/-- Whether an instruction changes, checks or reads a view. -/
def Thr.checksView (th : Thr) (n : Ins) : Bool :=
  let o := n.row.opc.toNat
  (decide (0xA0 ≤ o) && decide (o ≤ 0xA4)) || (o != 0x8A && o != 0x8B && n.handleUses.any fun h => Hd.kind (th.hreg h).v == 1)

/-- Whether accesses are in flight that must be performed before a view is checked, as strong loads at .pkg are, or
changed, as strong stores are (R322, R328, R348). The check is made at issue, so the instruction waits for them. (DEDUCED, log entry
70.) -/
def Thr.viewWaits (th : Thr) (n : Ins) : Bool :=
  let change : Bool := decide (n.row.opc.toNat ≤ 0xA3)
  th.checksView n &&
    ((th.ops.any fun e => decide (2 ≤ e.strongIn) && (e.kind.exchanges || e.kind.elems.any (·.sp = .mem)))
      || th.fences.any fun f => decide (2 ≤ f.2.2) && (f.2.1 != 2 || change)
        && th.ops.any fun e => decide (e.seq < f.1) && (e.kind.reads || (f.2.1 != 1 && e.kind.writes)))

/-- The handle registers that an instruction issued before runahead will write at a fixed latency (R141, R221). -/
def Ckpt.handlesPending (c : Ckpt) : List Nat :=
  c.pend.flatMap fun p => p.ws.filterMap fun w => match w.tgt with | .h n => some n | _ => none

/-- The first condition that keeps an instruction of an agent from issuing. In runahead only spacing and the handle
interlock do (R141, R217, R218). -/
def State.why (s : State) (a : Agent) (n : Ins) : Option Why :=
  let th := s.thr a
  if !s.standing a then some .residency
  else if th.wait.isSome then some .blocking
  else if !th.spaced s.clk n then some .spacing
  else match th.ra with
    | some c =>
      if c.ended then some .raEnded
      else if n.handleNames.any (c.handlesPending.contains ·) then some .handle
      else none
    | none =>
      if th.busy &&& Ins.needs n ≠ 0 then some .flags
      else if s.queueWaits a n then some .queue
      else if n.handleNames.any (th.handlesPending.contains ·) then some .handle
      else if (match Ins.engineTag n with | some t => s.tagPending a t | none => false) then some .tag
      else if !s.regroupReady a n then some .regrouping
      else if !s.engineRoom a n then some .engine
      else if th.viewWaits n then some .view
      else none

/-! ### Runahead entry (R215, R216) -/

/-- The registers of a checkpoint: those that operations in flight will write, and held registers of a chunk that is live or in
which the group has written since the header of the block that holds the instruction (Table 14.3, R207). (DEDUCED, log entry 60.) -/
def Thr.ckptRegs (th : Thr) : List (Nat × Bool) :=
  let coming := th.ops.flatMap fun o => o.kind.results.filterMap fun w => match w.tgt with | .v p => some p | _ => none
  let kept (p : Nat) : Bool := match th.block with | some b => b.live.getLsbD (p / 16) || b.wrote.any (· / 16 = p / 16) | none => true
  (List.range 248).filterMap fun p =>
    if coming.contains p then some (p, true)
    else if decide (p / 16 < th.chunks) && kept p then some (p, false)
    else none

/-- The pages of 1 KiB that a checkpoint takes (Table 14.3). A G register counts 32 words: Table 3.3 gives no scheme of its base and
deltas by which fewer would do. (DESIGN CHOICE, log entry 60.) -/
def Thr.ckptPages (th : Thr) : Nat :=
  ceilDiv (256 + (th.ckptRegs.map fun r =>
    if r.2 then 128 else match (th.vreg r.1).tag with | .U => 4 | .A .. => 8 | .G => 128).sum) 1024

/-- Whether an agent enters runahead at an instruction (R215). -/
def State.entersRunahead (s : State) (a : Agent) (n : Ins) : Bool :=
  let th := s.thr a
  let used := ((s.residents (s.coreNo a)).flatMap fun t => t.2.groups.filterMap fun g => g.2.ra).map (·.pages)
  !th.scalar && th.ra.isNone && !th.handler && (th.block.map (·.ra)).getD false && th.lost.isNone && s.standing a && th.wait.isNone
    && th.busy &&& th.long &&& Ins.needs n != 0 && !n.readsLatch false
    && !s.queueWaits a n && !n.handleNames.any (th.handlesPending.contains ·)
    && !(match Ins.engineTag n with | some t => s.tagPending a t | none => false) && s.regroupReady a n
    && decide (used.length < Config.ckptSlots) && decide (used.sum + th.ckptPages ≤ Config.ckptPages)

/-! ### What happens before a slot is given (R18, R57, R215, R219, R220) -/

/-- Whether the flags that a runahead group's waiting instruction names are all clear (R220). -/
def Thr.thawDue (th : Thr) : Bool := match th.ra with | some c => th.busy &&& c.need == 0 | none => false

/-- What an agent does without using an issue slot: a device step, or a cause taken where it stands. -/
inductive Upkeep where
  | step (i : Instr)
  | state (s : State)
  | hole

/-- Take a cause that has no instruction (R22, R274, R297): at a word ILLEGAL stops a handler's team, a fetch that
faults in a handler is held pending and its lanes step on by a word. The tval of ILLEGAL at a word or header is its address,
also for a header with HDL set in normal mode (R24). (DEDUCED, log entry 24.) -/
def State.fetchTrap (s : State) (a : Agent) (c : Cause) (tval : Nat) : State :=
  let t : Trap := { cause := c, lmask := (s.thr a).present, tval := BitVec.ofNat 64 tval }
  (s.takeTrap a 1 false t).mapThr a fun th => { th with stErr := [] }

@[inherit_doc State.fetchTrap]
def State.wordTrap (s : State) (a : Agent) : State :=
  let th := s.thr a
  s.takeCause a { cause := .illegal, lmask := th.present, tval := th.issueAddr.setWidth 64 }

/-- End runahead early (R219). -/
def State.endRunahead (s : State) (a : Agent) : State :=
  s.mapThr a fun th => { th with ra := th.ra.map fun c => { c with ended := true } }

/-- A word that cannot be fetched may continue the chain in which the group stands: what that needs is kept until the word is there
(R58, R313). -/
def Thr.keepOpen (th : Thr) : Thr := { th with reopen := th.chain.filter fun c => !c.last }

/-- The word that could not be fetched is there: where it reads a latch, the group returns to the head of its chain (R58, R313).
(DEDUCED, log entry 23.) -/
def Thr.closeOpen (reads : Bool) (th : Thr) : Thr :=
  { (if reads then ({ th with chain := th.reopen } : Thr).unwind else th) with reopen := none }

/-- The upkeep that an agent needs before it can be considered. -/
def State.upkeep (s : State) (a : Agent) : Option Upkeep :=
  let th := s.thr a
  if !s.standing a then none
  else if th.thawDue || (th.ra.isSome && th.lost.isSome) then some (.step (.thaw a))
  else if (match th.ra with | some c => !c.ended && decide (Config.runaheadLimit ≤ c.count) | none => false) then some (.step (.runaheadLimit a))
  else if (match th.ra with | some c => c.ended | none => false) || th.wait.isSome then none
  else match s.atIssue a with
    | .gone => none
    | .header => some (.step .headerPass)
    | .hole => some .hole
    | .word => some (.state (if th.ra.isSome then s.endRunahead a else s.wordTrap a))
    | .fault c v => some (.state (if th.ra.isSome then s.endRunahead a else s.fetchTrap a c v))
    | .absent p => some (.state (if th.ra.isSome then s.endRunahead a
        else (match a with | .grp .. => s.mapThr a Thr.keepOpen | .ctl _ => s).storageFault a [p]))
    | .code n _ => if th.ra.isNone && th.reopen.isSome then some (.state (s.mapThr a (Thr.closeOpen (n.readsLatch th.scalar))))
      else if s.entersRunahead a n then some (.step (.runaheadEntry a)) else none

/-! ### The pick (R57, R111, R212) -/

/-- What a turn comes to: a state, an instruction or step to execute in a state, or a place without memory. -/
inductive Given where
  | next (s : State)
  | exec (i : Instr) (s : State)
  | hole

/-- The agents in the slots of a quarter, in slot order. -/
def State.quarterGroups (s : State) (core q : Nat) : List (Nat × Agent) :=
  sortBy (fun a b => decide (a.1 < b.1)) ((s.residents core).flatMap fun t =>
    (t.2.groups.filter fun g => !g.2.ended && g.2.slot / 4 == q).map fun g => (g.2.slot % 4, Agent.grp t.1 g.1))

☆ ☆ ☆ ☆

= EXERCISE =
Every line in the records above that holds "isSome" counts once; state the total and nothing else.

= TASK SOLUTION =
7